The dataset is also not explicitly labeled. Manually labeling the dataset is generally too time consuming and very tedious, especially considering access to petroleum engineering subject matter experts (SMEs) is often limited. Fully automatic labeling can also be problematic. For example, although the artificial lift system failure events are recorded in the artificial lift database, they are not suitable for direct use because of semantic differences in the interpretation of artificial lift system failure dates. The artificial lift system failure dates in the database do not correspond to the actual failure dates, or even to the dates when the SMEs first noticed the failures. Rather, the recorded failure dates typically correspond to the date when the workers shut down an artificial lift well to begin repairs. Because of the backlog of artificial lift system repair jobs, the difference can be several months between the actual failure dates and the recorded failure dates. Moreover, even if the exact failure dates are known, differentiation of the failures among normal, pre-failure and failure signals still needs to be performed.

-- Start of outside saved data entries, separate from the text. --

-- ==== Sys2Proof/Machine/Modulo.lean ====
section
/-! DEFINITION. Modulo and remainder fetch (43_modulo.md). -/

namespace Sys2Proof.Machine

/-- `mod dest, src`: REM := tmod(d, s), the remainder of the truncating division; a zero divisor raises `DivideByZero` before any
write. The destination is not written (43_modulo.md R180). -/
def execMod (dest src : Operand) (s : State) : Result :=
  withOperands s dest src (fun d v =>
    if v = 0 then raise .divideByZero s
    else completeAdvance s (s.setCell 7 (tmod d v)) 3 [tmod d v])

/-- `rem dest`: dest := REM. The destination is resolved although its value is not used (43_modulo.md R182). -/
def execRem (dest : Operand) (s : State) : Result :=
  withDest s dest (fun _ => writeBack s dest 2 s.remainder)

end Sys2Proof.Machine
end

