/-- VL14. -/
theorem test_link_bytes :
    (link defaultOpc [plain "mov" [.memoryOffset 100, .literal 7]]).toOption =
      some [0x01, 0x06, 0x00, 0x00, 0x64, 0x00, 0x00, 0x00, 0x07, 0x00, 0x00, 0x00] := by decide

/-! ## Witnesses: concrete inputs that meet the hypotheses of each statement, clause by clause -/

/-- A small core with `eax` 7, `ebx` -2, cell 15 (LAST) 20, and room on the stack. -/
def sample : State := { board small [] [(0, 7), (1, -2), (15, 20)] with esp := 14 }

/-- The same core in a finite realisation. -/
def sampleBounded : State := { sample with cfg := bounded }

theorem witness_ConstructLoadsLittleEndianWords :
    ¬ ({ small with memorySize := 11 } : Config).Legal ∧
    (small.Legal ∧ ([1, 6, 0, 0, 0, 0, 0] : List Byte).length % 4 ≠ 0) ∧
    (small.Legal ∧ ([0x1B, 0, 0, 0] : List Byte).length % 4 = 0) ∧ (small.Legal ∧ ([] : List Byte).length % 4 = 0) := by decide

theorem witness_ConstructedCoreHasInvariant : ∃ s, construct [0x1B, 0, 0, 0] small = .ok s := ⟨_, rfl⟩

theorem witness_DecodeInvertsEncode : defaultOpc.Injective := by decide

theorem witness_OpcodeAloneGivesLengthAndOperands :
    ∃ i, decode defaultOpc [0xFFFFFF01, 0xFFFFFFFF, 0] = .ok i ∧ i.dest? = some ⟨true, 0xFFFFFFFF⟩ ∧ i.src? = some ⟨true, 0⟩ :=
  ⟨_, rfl, by decide⟩

theorem witness_DecoderIgnoresTheOtherBits :
    (∀ k, k < 8 ∨ k = 8 ∨ k = 10 → (0x601 : Word).getLsbD k = (0xFFFFF401 : Word).getLsbD k) ∧
    (defaultOpc.Injective ∧ defaultOpc.of .mov = (0xFFFFF401 : Word).extractLsb' 0 8 ∧ Mnemonic.mov.arity ≤ [(0 : Word), 5].length) ∧
    (∃ i, decode defaultOpc (0xFFFFF401 :: [0, 5]) = .ok i ∧ i.dest? = some ⟨true, 0⟩ ∧ i.src? = some ⟨false, 5⟩) := by
  refine ⟨?_, by decide, ⟨_, rfl, by decide⟩⟩
  rintro k (h | rfl | rfl)
  · interval_cases k <;> decide
  · decide
  · decide

theorem witness_ImageBytesRoundTrip : ∃ ws, wordsOfBytes [0x01, 0x06, 0x00, 0x00] = some ws ∧ 0 < ws.length := ⟨_, rfl, by decide⟩

/-- At the last word of the image. -/
theorem witness_StepRunsTheDecodedInstruction :
    let s := board small [0x601, 0, 0] [(6, 2)]
    s.status = .running ∧ 0 ≤ s.ip ∧ s.ip < s.image.length ∧ decode s.cfg.opc (s.image.drop s.ip.toNat) = .ok .nop := by decide

theorem witness_FetchOutsideTheImage :
    (let s := board small [0] [(6, 1)]; s.status = .running ∧ (s.image.length : Int) ≤ s.ip) ∧
    (let s := board small [0] [(6, -1)]; s.status = .running ∧ s.ip < 0) := by decide

theorem witness_UnknownOpcodeIsInvalidProgram :
    (let s := board small [0xFFFFFF1D] [];
      s.status = .running ∧ 0 ≤ s.ip ∧ s.image[s.ip.toNat]? = some 0xFFFFFF1D ∧
        ∀ m, s.cfg.opc.of m ≠ (0xFFFFFF1D : Word).extractLsb' 0 8) ∧
    (let s := board small [0xFFFFFF1B] [];
      s.status = .running ∧ 0 ≤ s.ip ∧ s.image[s.ip.toNat]? = some 0xFFFFFF1B ∧ s.cfg.opc.Injective ∧
        s.cfg.opc.of .ret = (0xFFFFFF1B : Word).extractLsb' 0 8 ∧ fetch s = .ok .ret) :=
  ⟨⟨rfl, by decide, by decide, by intro m; cases m <;> decide⟩, by decide⟩

theorem witness_TruncatedInstructionIsInvalidProgram :
    let s := board small [0x601, 0] []
    s.status = .running ∧ 0 ≤ s.ip ∧ s.image[s.ip.toNat]? = some 0x601 ∧
      lookupMnemonic s.cfg.opc (opField 0x601) = some .mov ∧ (s.image.length : Int) ≤ s.ip + Mnemonic.mov.arity := by decide

theorem witness_StoppedCoreTakesNoStep :
    ({ sample with status := .halted } : State).status = .halted ∧
    ({ sample with status := .faulted .outOfRange } : State).status = .faulted .outOfRange ∧
    ({ sample with status := .refused .cellBound } : State).status = .refused .cellBound := by decide

/-- A run that ends (VD7), one that never does (VL3), and a stopped core. -/
theorem witness_RunStepsUntilNotRunning :
    (∃ t, Run (board small [0] []) t ∧ t.status = .halted ∧ t.ops = 1) ∧ (board small [0] []).status = .running ∧
    RunsForever (board small [0x803, 0] []) ∧
    ({ sample with status := .halted } : State).status ≠ .running := by
  refine ⟨⟨_, ⟨2, rfl, by decide⟩, by decide⟩, rfl, fun n => ?_, by decide⟩
  have h : ∀ (n k : Nat), ∃ m, runFor n { board small [0x803, 0] [] with ops := k } = { board small [0x803, 0] [] with ops := m } := by
    intro n
    induction n with
    | zero => exact fun k => ⟨k, rfl⟩
    | succ n ih => exact fun k => ih (k + 1)
  obtain ⟨m, hm⟩ := h n 0
  have e : ({ board small [0x803, 0] [] with ops := 0 } : State) = board small [0x803, 0] [] := rfl
  rw [e] at hm; rw [hm]; rfl

/-- A `pop` of an empty stack, where the range of `esp` is at its end. -/
theorem witness_StepKeepsInvariant :
    let s := board small [0x419, 0] []
    s.Inv ∧ ∃ t, step s = .next t ∧ t.status = .faulted .invalidStack ∧ t.esp = 16 := by
  refine ⟨by decide, _, rfl, by decide⟩

/-- `inc` to the upper end of the bound. -/
theorem witness_StepKeepsCellBound :
    let s := board bounded [0x40C, 0] [(0, 126)]
    s.WithinBound ∧ ∃ t, step s = .next t ∧ t.cell 0 = 127 ∧ t.status = .running := by
  refine ⟨by decide, _, rfl, by decide⟩

theorem witness_ProgramImageIsNeverWritten : ∃ t, step (board small [0x601, 0, 5] []) = .next t ∧ t.ops = 1 := ⟨_, rfl, by decide⟩

theorem witness_OnlyPrnExtendsOutput :
    (∃ t, step (board small [0x81C, 42] []) = .next t ∧ t.output = [42]) ∧
    (∃ t, step (board small [0] []) = .next t ∧ t.output = []) ∧
    (∃ t, exec (.prn (imm 42)) (board small [] []) = .next t ∧ t.ops = 1) :=
  ⟨⟨_, rfl, by decide⟩, ⟨_, rfl, by decide⟩, ⟨_, rfl, by decide⟩⟩

theorem witness_CounterCountsCompletedInstructions :
    (let s := board small [0] []; s.status = .running ∧ ∃ t, step s = .next t ∧ t.ops = 1) ∧
    (let s := board small [] []; s.status = .running ∧ ∃ t, step s = .next t ∧ t.status = .halted) :=
  ⟨⟨rfl, _, rfl, by decide⟩, ⟨rfl, _, rfl, by decide⟩⟩

/-- `ip` one word before the end of the image, and at it. -/
theorem witness_OnlyTheEndOfTheImageHalts :
    (∃ t, exec .nop sample = .next t ∧ t.status = .running) ∧ sample.status = .running ∧
    (let s := board small [0] []; s.status = .running ∧ ∃ t, step s = .next t ∧ t.status = .running) ∧
    (let s := board small [0] [(6, 1)]; s.status = .running ∧ ∃ t, step s = .next t ∧ t.status = .halted) :=
  ⟨⟨_, rfl, by decide⟩, rfl, ⟨rfl, _, rfl, by decide⟩, ⟨rfl, _, rfl, by decide⟩⟩

theorem witness_StackDepthCountsPushes :
    (∃ t, exec (.push (imm 9)) sample = .next t ∧ t.ops = sample.ops + 1 ∧ t.depth = 2) ∧
    (∃ t, exec (.call (imm 9)) sample = .next t ∧ t.ops = sample.ops + 1) ∧
    (∃ t, exec (.pop (at_ 0)) sample = .next t ∧ t.ops = sample.ops + 1 ∧ t.depth = 0) ∧
    (∃ t, exec .ret sample = .next t ∧ t.ops = sample.ops + 1) ∧ (∃ t, exec .nop sample = .next t ∧ t.ops = sample.ops + 1) :=
  ⟨⟨_, rfl, by decide⟩, ⟨_, rfl, by decide⟩, ⟨_, rfl, by decide⟩, ⟨_, rfl, by decide⟩, ⟨_, rfl, by decide⟩⟩

/-- A fault that leaves `esp` alone, and the two that leave it one up. -/
theorem witness_FaultLeavesOnlyStatusAndEsp :
    (let s := board small [0x612, 0, 0] [];
      s.Inv ∧ s.status = .running ∧ ∃ t, step s = .next t ∧ t.status = .faulted .divideByZero) ∧
    (let s := board small [0x1B] [];
      s.Inv ∧ s.status = .running ∧ ∃ t, step s = .next t ∧ t.status = .faulted .invalidStack) ∧
    (let s : State := { board small [0x19, 16] [] with esp := 14 };
      s.Inv ∧ s.status = .running ∧ ∃ t, step s = .next t ∧ t.status = .faulted .outOfRange ∧ t.esp = 15) :=
  ⟨⟨by decide, rfl, _, rfl, by decide⟩, ⟨by decide, rfl, _, rfl, by decide⟩, ⟨by decide, rfl, _, rfl, by decide⟩⟩

theorem witness_RefusedStepWritesNothing :
    (let s := board small [0x516, 0, 1] [(1, -1)];
      s.status = .running ∧ s.cfg.cellBound = none ∧ ∃ t, step s = .next t ∧ t.status = .refused .negativeShift) ∧
    (let s := board bounded [0x40C, 0] [(0, 127)];
      s.status = .running ∧ ∃ t, step s = .next t ∧ t.status = .refused .cellBound) :=
  ⟨⟨rfl, rfl, _, rfl, by decide⟩, ⟨rfl, _, rfl, by decide⟩⟩

theorem witness_FaultCauses :
    (∃ t, exec .ret { sample with esp := 15 } = .next t ∧ t.status = .faulted .invalidStack) ∧
    (∃ t, exec (.call (imm 7)) { sample with esp := 12 } = .next t ∧ t.status = .faulted .stackOverflow) ∧
    (∃ t, exec (.mod (at_ 0) (imm 0)) sample = .next t ∧ t.status = .faulted .divideByZero) ∧
    (∃ t, exec (.jmp (at_ 16)) sample = .next t ∧ t.status = .faulted .outOfRange) ∧
    (∃ t, exec (.pop (imm 16)) sample = .next t ∧ t.status = .faulted .outOfRange) ∧ sample.status = .running ∧ sample.Inv :=
  ⟨⟨_, rfl, by decide⟩, ⟨_, rfl, by decide⟩, ⟨_, rfl, by decide⟩, ⟨_, rfl, by decide⟩, ⟨_, rfl, by decide⟩, rfl, by decide⟩

theorem witness_FrameOfEveryInstruction :
    (∃ t, exec (.mov (at_ 15) (imm 1)) sample = .next t ∧ t.cell 15 ≠ sample.cell 15) ∧
    (∃ t, exec (.mod (at_ 0) (at_ 1)) sample = .next t ∧ t.cell 7 ≠ sample.cell 7) ∧
    (∃ t, exec (.cmp (at_ 0) (imm 7)) sample = .next t ∧ t.cell 8 ≠ sample.cell 8) ∧
    (∃ t, exec (.push (imm 9)) sample = .next t ∧ t.cell 14 ≠ sample.cell 14 ∧ t.esp = 13) ∧
    (∃ t, exec .ret sample = .next t ∧ t.esp = 15) :=
  ⟨⟨_, rfl, by decide⟩, ⟨_, rfl, by decide⟩, ⟨_, rfl, by decide⟩, ⟨_, rfl, by decide⟩, ⟨_, rfl, by decide⟩⟩

theorem witness_OnlyCmpComputesFlags :
    sample.cfg.Legal ∧ (∃ t, exec (.cmp (at_ 0) (imm 7)) sample = .next t ∧ t.flags ≠ sample.flags) ∧
    (∃ t, exec (.mov (at_ 8) (imm 4)) sample = .next t ∧ t.flags ≠ sample.flags) ∧
    (resolve sample (at_ 8) = some 0 ∧ resolve sample (imm 4) = some 4 ∧ (at_ 8).word.toNat = 8 ∧ (4 : Int) ≠ 0 ∧ (4 : Int) = (4 : Nat) ∧
      CanWriteBack sample (at_ 8) 3 4 ∧ CanWriteBack sample (at_ 8) 3 (0 * 2 ^ 4)) ∧
    (resolve sample (imm 8) = some 8 ∧ (imm 8).word.toNat = 8 ∧ CanWriteBack sample (imm 8) 2 (-8 - 1)) ∧
    (0 ≤ sample.esp + 1 ∧ sample.esp + 1 ≤ lastCell sample.cfg ∧ fits sample.cfg (sample.esp + 1) = true ∧
      CanWriteBack sample (at_ 8) 2 (sample.cell (sample.esp + 1).toNat)) :=
  ⟨by decide, ⟨_, rfl, by decide⟩, ⟨_, rfl, by decide⟩, by decide, by decide, by decide⟩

FIG. 1 shows an example artificial lift system failure where several selected attributes collected through POC equipment are displayed. In particular, FIG. 1 illustrates peak surface load, surface card area, and the number of pumping cycles. As shown in FIG. 1, the failure of the artificial lift system was detected by field personnel on Mar. 31, 2010. After pulling all the pumping systems above the ground, it was discovered that there were holes on the tubing that caused leaking problems, which in turn, reduced the fluid load the rod pump carried to the surface. Through a “look back” process, subject matter experts determined “rod cut” events likely started as early as Nov. 25, 2009 where the rod began cutting the tubing. The problem grew worse over time, cutting large holes into the tubing. The actual leak likely started around Feb. 24, 2010. Therefore, the difference between the actual failure date and the recorded failure date was over a month.
There is a need for more automated systems, such as artificial intelligent systems that can dynamically keep track of certain parameters in each and every unit, give early indications or warnings of failures, and provide suggestions on types of maintenance work required based on the knowledge acquired from previous best practices. Such systems would be an asset to industry personnel by allowing them to be more proactive and to make better maintenance decisions. These systems would increase the efficiency of the pumping units and bring down Operating Expenditure (OPEX), thereby making pumping operations more economical.